The atmosphere extends upward for many hundreds of kilometers. Its upper boundary, at an altitude of about 2000-3000 km, to a certain extent conditional, since the gases that make up it, gradually rarefied, pass into the world space. The chemical composition of the atmosphere, pressure, density, temperature and its other physical properties change with height. As mentioned earlier, the chemical composition of air up to a height of 100 km does not change significantly. Somewhat higher, the atmosphere also consists mainly of nitrogen and oxygen. But at altitudes 100-110 km, Under the influence of ultraviolet radiation from the sun, oxygen molecules are split into atoms and atomic oxygen appears. Above 110-120 km almost all of the oxygen becomes atomic. It is assumed that above 400-500 km the gases that make up the atmosphere are also in the atomic state.

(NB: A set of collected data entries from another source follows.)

-- ==== Sys2Proof/Certificates/Slice0/Obligations.lean ====
section
/-! DEFINITION. The statements for the provers. Each says what an instruction or the machine does, over every state,
so over every value of every parameter and every answer of the outside. Where a next state is written as the old one with
some fields replaced, every other register, every byte of DEV and everything outside is as it was: the frame. -/

open Sys2Proof Sys2Proof.Machine Sys2Proof.Safety

/-! ## Reset, start, halt -/

/-- R260: `reset` gives every register its value; those without one read as a fault; nothing outside changes. The value
0 behind a register that holds none is the model's (log entry 7) and is not stated. -/
def Obligations.ResetGivesEveryRegisterItsValue : Prop :=
  ∀ (s : State) (ms : List Move), s.params.ok = true → s.run = false → s.moves = .reset :: ms →
    ∃ t, step s = .next t
      ∧ t.seq = .disconnected ∧ t.run = false ∧ t.linkOpen = false ∧ t.done = false ∧ t.err = false
      ∧ t.errCode = .none ∧ t.failStep = .none ∧ t.call = .idle ∧ t.verValid = false ∧ t.idValid = false
      ∧ t.bytesWritten = 0 ∧ t.curAddr = s.params.flashBase ∧ t.syncFails = 0 ∧ t.nextPct = s.params.pctStep
      ∧ t.cksum = 0 ∧ t.chunkLen = 0 ∧ t.trace = []
      ∧ (∀ r ∈ [Reg.cfgPort, .cfgBaud, .cfgSkipProg, .cfgSendGo, .totalBytes, .blMajor, .blMinor, .chipId],
          readReg t r = .error (.noValue r))
      ∧ (∀ i, readReg t (.chunkBuf i) = .error (.noValue (.chunkBuf i)))
      ∧ t.params = s.params ∧ t.hostCfg = s.hostCfg ∧ t.rx = s.rx ∧ t.src = s.src ∧ t.dev = s.dev
      ∧ t.openAns = s.openAns ∧ t.sendAns = s.sendAns ∧ t.moves = ms

/-- R261: `reset` has no move while `RUN = 1`. -/
def Obligations.ResetHasNoMoveWhileRunning : Prop :=
  ∀ (s : State) (ms : List Move), s.params.ok = true → s.run = true → s.moves = .reset :: ms →
    step s = .refused .resetWhileRunning

/-- R263: `start` is accepted when idle with an admitted configuration, and then samples the five configuration registers
and sets `RUN`, with no event of its own; otherwise it is ignored. The first event of the run is the `Open`. -/
def Obligations.StartSamplesOrIsIgnored : Prop :=
  ∀ (s : State) (ms : List Move), s.params.ok = true → s.moves = .start :: ms →
    (s.run = false → s.done = false → s.err = false →
      s.params.flashBase.toNat + s.hostCfg.totalBytes.toNat ≤ 2 ^ 32 →
        step s = .next { s with
          moves := ms, run := true, line := .ctl .openLink
          cfgPort := s.hostCfg.port, cfgBaud := s.hostCfg.baud.getD s.params.baudDefault
          cfgSkipProg := s.hostCfg.skipProg, cfgSendGo := s.hostCfg.sendGo, totalBytes := s.hostCfg.totalBytes }
        ∧ ∀ t u, step s = .next t → s.phase = [] → step { t with moves := [] } = .next u →
            (newEvents t u).head? = some (.opened t.cfgPort t.cfgBaud (nextAnswer s.openAns)))
    ∧ (s.run = true ∨ s.done = true ∨ s.err = true
        ∨ 2 ^ 32 < s.params.flashBase.toNat + s.hostCfg.totalBytes.toNat →
        step s = .next { s with moves := ms })

/-- R264: a configuration that runs past the top of the address space, or parameters outside R8, have no run. -/
def Obligations.ConfigurationPastTheTopIsRefused : Prop :=
  ∀ (s : State) (ms : List Move), s.idle = true → s.moves = .start :: ms →
    (s.params.ok = false → step s = .refused .badParameters)
    ∧ (s.params.ok = true →
        ∃ t, step s = .next t
          ∧ (t.run = true ↔ ¬ 2 ^ 32 < s.params.flashBase.toNat + s.hostCfg.totalBytes.toNat)
          ∧ (s.hostCfg.totalBytes = 0 → t.run = true))

/-- R31, R238: without a move of the outside, a FRAMER that is not running takes no step. -/
def Obligations.NoStepWhileNotRunning : Prop :=
  ∀ s : State, s.params.ok = true → s.run = false → s.moves = [] ∨ (∃ ms, s.moves = .pass :: ms) →
    step s = .next { s with moves := s.moves.tail }

/-- R33, R238: after a halt no move but `reset` changes a register or emits an event. -/
def Obligations.HaltIsFinalUntilReset : Prop :=
  ∀ (s t : State) (m : Move) (ms : List Move), s.run = false → s.done = true ∨ s.err = true →
    s.moves = m :: ms → m ≠ .reset → step s = .next t →
      t = { s with
        moves := ms, hostCfg := t.hostCfg, openAns := t.openAns, sendAns := t.sendAns, rx := t.rx, src := t.src }

/-- R236: `raise` records the error, closes the link if it is open, sets `ERR`, clears `RUN`, emits `Halt`, and keeps
everything else; and a step that sets `ERR` ends in it. The fields `phase`, `payload` and `remain` of the model (log entry
3) are emptied. -/
def Obligations.RaiseIsTheOnlyAbort : Prop :=
  (∀ (code : ErrCode) (f : FailStep) (s : State),
    raise code f s = { s with
      errCode := code, failStep := f, linkOpen := false, err := true, run := false
      phase := [], payload := [], remain := 0
      trace := s.trace ++ closing s.linkOpen ++ [.haltErr code f] })
  ∧ ∀ s t : State, step s = .next t → s.err = false → t.err = true →
      ∃ (code : ErrCode) (f : FailStep) (u : State), t = raise code f u ∧ code ≠ .none

/-- R216: the successful end. -/
def Obligations.FinishHaltsWithDone : Prop :=
  ∀ s : State, s.params.ok = true → s.run = true → s.moves = [] → s.phase = [] → s.line = .ctl .finish →
    step s = .next { s with
      linkOpen := false, done := true, run := false, trace := s.trace ++ [.close, .haltDone] }

/-- R40, R41, R267: reading a register changes nothing, gives its value where it holds one, and is a fault where it does
not. That CHUNK_BUF can be read within CHUNK_LEN, between blocks too, and is a fault past it, is the model's choice (DESIGN
CHOICE, log entry 22): R48 says only that what lies past CHUNK_LEN and between blocks is not observable. -/
def Obligations.ReadsFaultWithoutAValue : Prop :=
  ∀ s : State,
    (readReg s .blMajor = .error (.noValue .blMajor) ↔ s.verValid = false)
    ∧ (readReg s .blMinor = .error (.noValue .blMinor) ↔ s.verValid = false)
    ∧ (readReg s .chipId = .error (.noValue .chipId) ↔ s.idValid = false)
    ∧ (s.verValid = true → readReg s .blMajor = .ok (.number s.blMajor.toNat)
        ∧ readReg s .blMinor = .ok (.number s.blMinor.toNat))
    ∧ (s.idValid = true → readReg s .chipId = .ok (.number s.chipId.toNat))
    ∧ (∀ i (h : i < s.chunkBuf.length), i < s.chunkLen →
        readReg s (.chunkBuf i) = .ok (.number (s.chunkBuf[i]).toNat))
    ∧ (∀ i, s.chunkLen ≤ i → readReg s (.chunkBuf i) = .error (.noValue (.chunkBuf i)))

/-! ## Framing -/

/-- R120, R121: the laws and corners of the two checksums. -/
def Obligations.ChecksumUnitLaws : Prop :=
  (∀ b : Byte, cmpl (cmpl b) = b ∧ b ^^^ cmpl b = 0xFF ∧ b.toNat + (cmpl b).toNat = 255 ∧ cmpl b ≠ b)
  ∧ cmpl 0x00 = 0xFF ∧ cmpl 0xFF = 0x00 ∧ cmpl 0x7F = 0x80 ∧ cmpl 0x31 = 0xCE
  ∧ (∀ bs : List Byte, xorsum bs = bs.foldl (· ^^^ ·) 0x00)
  ∧ (∀ (s : State) (bs : List Byte), (s.sent (.argx bs)).cksum = bs.foldl (· ^^^ ·) 0x00)
  ∧ xorsum [] = 0 ∧ (∀ b, xorsum [b] = b)
  ∧ (∀ a b, xorsum (a ++ b) = xorsum a ^^^ xorsum b)
  ∧ (∀ a b : List Byte, a.Perm b → xorsum a = xorsum b)
  ∧ (∀ (b : Byte) (bs : List Byte), Even (bs.count b) → xorsum bs = xorsum (bs.filter (· != b)))
  ∧ xorsum [0xFF, 0xFF] = 0 ∧ xorsum ((List.range 256).map (BitVec.ofNat 8)) = 0
  ∧ xorsum [0x08, 0x00, 0x01, 0x00] = 0x09

/-- R128: every encoder passes its validator, the fields read back, every single-bit error is detected, and an even
number of flips of one bit position is not. -/
def Obligations.FramesPassTheirValidators : Prop :=
  (∀ op, checkCmpl (encodeSingleByteCommand op) = true)
  ∧ (∀ bs, bs ≠ [] → checkXor (encodePayload bs) = true)
  ∧ (∀ a, checkXor (encodeAddr a) = true
      ∧ ∃ b3 b2 b1 b0 x, encodeAddr a = [b3, b2, b1, b0, x] ∧ addrOfBytes b3 b2 b1 b0 = a)
  ∧ (∀ ds : List Byte, 1 ≤ ds.length → ds.length ≤ 256 →
      checkXor (encodeData ds) = true
      ∧ ∃ l x, encodeData ds = l :: ds ++ [x] ∧ l.toNat + 1 = ds.length)
  ∧ (∀ (f : List Byte) (i j : Nat), i < f.length → j < 8 →
      (checkCmpl f = true → checkCmpl (flipBit f i j) = false)
      ∧ (checkXor f = true → checkXor (flipBit f i j) = false))
  ∧ (∀ (f : List Byte) (j : Nat) (is : List Nat), j < 8 → is.Nodup → (∀ i ∈ is, i < f.length) → Even is.length →
      (checkXor f = true → checkXor (is.foldl (fun g i => flipBit g i j) f) = true)
      ∧ (checkCmpl f = true → checkCmpl (is.foldl (fun g i => flipBit g i j) f) = true))

/-- R126: with distinct acknowledgement bytes, one byte is ACK, one NACK and 254 are unexpected; and what each answer of
`Recv` means where an acknowledgement is awaited. -/
def Obligations.AckBytesClassify : Prop :=
  ∀ p : Params, p.ok = true →
    (∀ b, (decodeAck p b = .ack ↔ b = p.ackByte) ∧ (decodeAck p b = .nack ↔ b = p.nackByte)
      ∧ (decodeAck p b = .unexpected ↔ b ≠ p.ackByte ∧ b ≠ p.nackByte))
    ∧ ((List.range 256).filter fun n => decodeAck p (BitVec.ofNat 8 n) = .unexpected).length = 254
    ∧ ∀ s : State, s.params = p →
        expectAnswer (.byte p.ackByte) s = .done { s with call := .acked }
        ∧ expectAnswer (.byte p.nackByte) s = .fail .protoNack { s with call := .nacked }
        ∧ (∀ b, b ≠ p.ackByte → b ≠ p.nackByte →
            expectAnswer (.byte b) s = .fail .protoUnexpected { s with call := .unexpected })
        ∧ expectAnswer .timeout s = .fail .protoTimeout { s with call := .timedOut }
        ∧ expectAnswer .err s = .fail .transportError { s with call := .linkFailed }

/-- R90 to R101: every well-formed row of the opcode table is read back from its bytes, with every operand. -/
def Obligations.EncodedInstructionsDecode : Prop := ∀ i : Instr, Laws.RoundTrip.Statement i

/-- What the decoder reads in a format is well-formed, of that format, and the bytes it took are its encoding: no two
readings of the same bytes in one format, and no bit dropped. -/
def Obligations.DecodedBytesEncodeBack : Prop :=
  ∀ (p : Params) (f : Format) (bs rest : List Byte) (i : Instr), decode p f bs = .ok (i, rest) →
    formatOf i = f ∧ WellFormed p i = true ∧ encode p i ++ rest = bs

Air pressure and density decrease rapidly with height. Although the atmosphere extends upwards for hundreds of kilometers, most of it is located in a rather thin layer adjacent to the earth's surface in its lowest parts. So, in the layer between sea level and altitudes 5-6 km half of the mass of the atmosphere is concentrated in layer 0-16 km-90%, and in the layer 0-30 km- 99%. The same rapid decrease in air mass occurs above 30 km. If weight 1 m 3 air at the earth's surface is 1033 g, then at a height of 20 km it is equal to 43 g, and at a height of 40 km only 4 years

At an altitude of 300-400 km and above, the air is so rarefied that during the day its density changes many times. Studies have shown that this change in density is related to the position of the Sun. The highest air density is around noon, the lowest at night. This is partly explained by the fact that the upper layers of the atmosphere react to changes in the electromagnetic radiation of the Sun.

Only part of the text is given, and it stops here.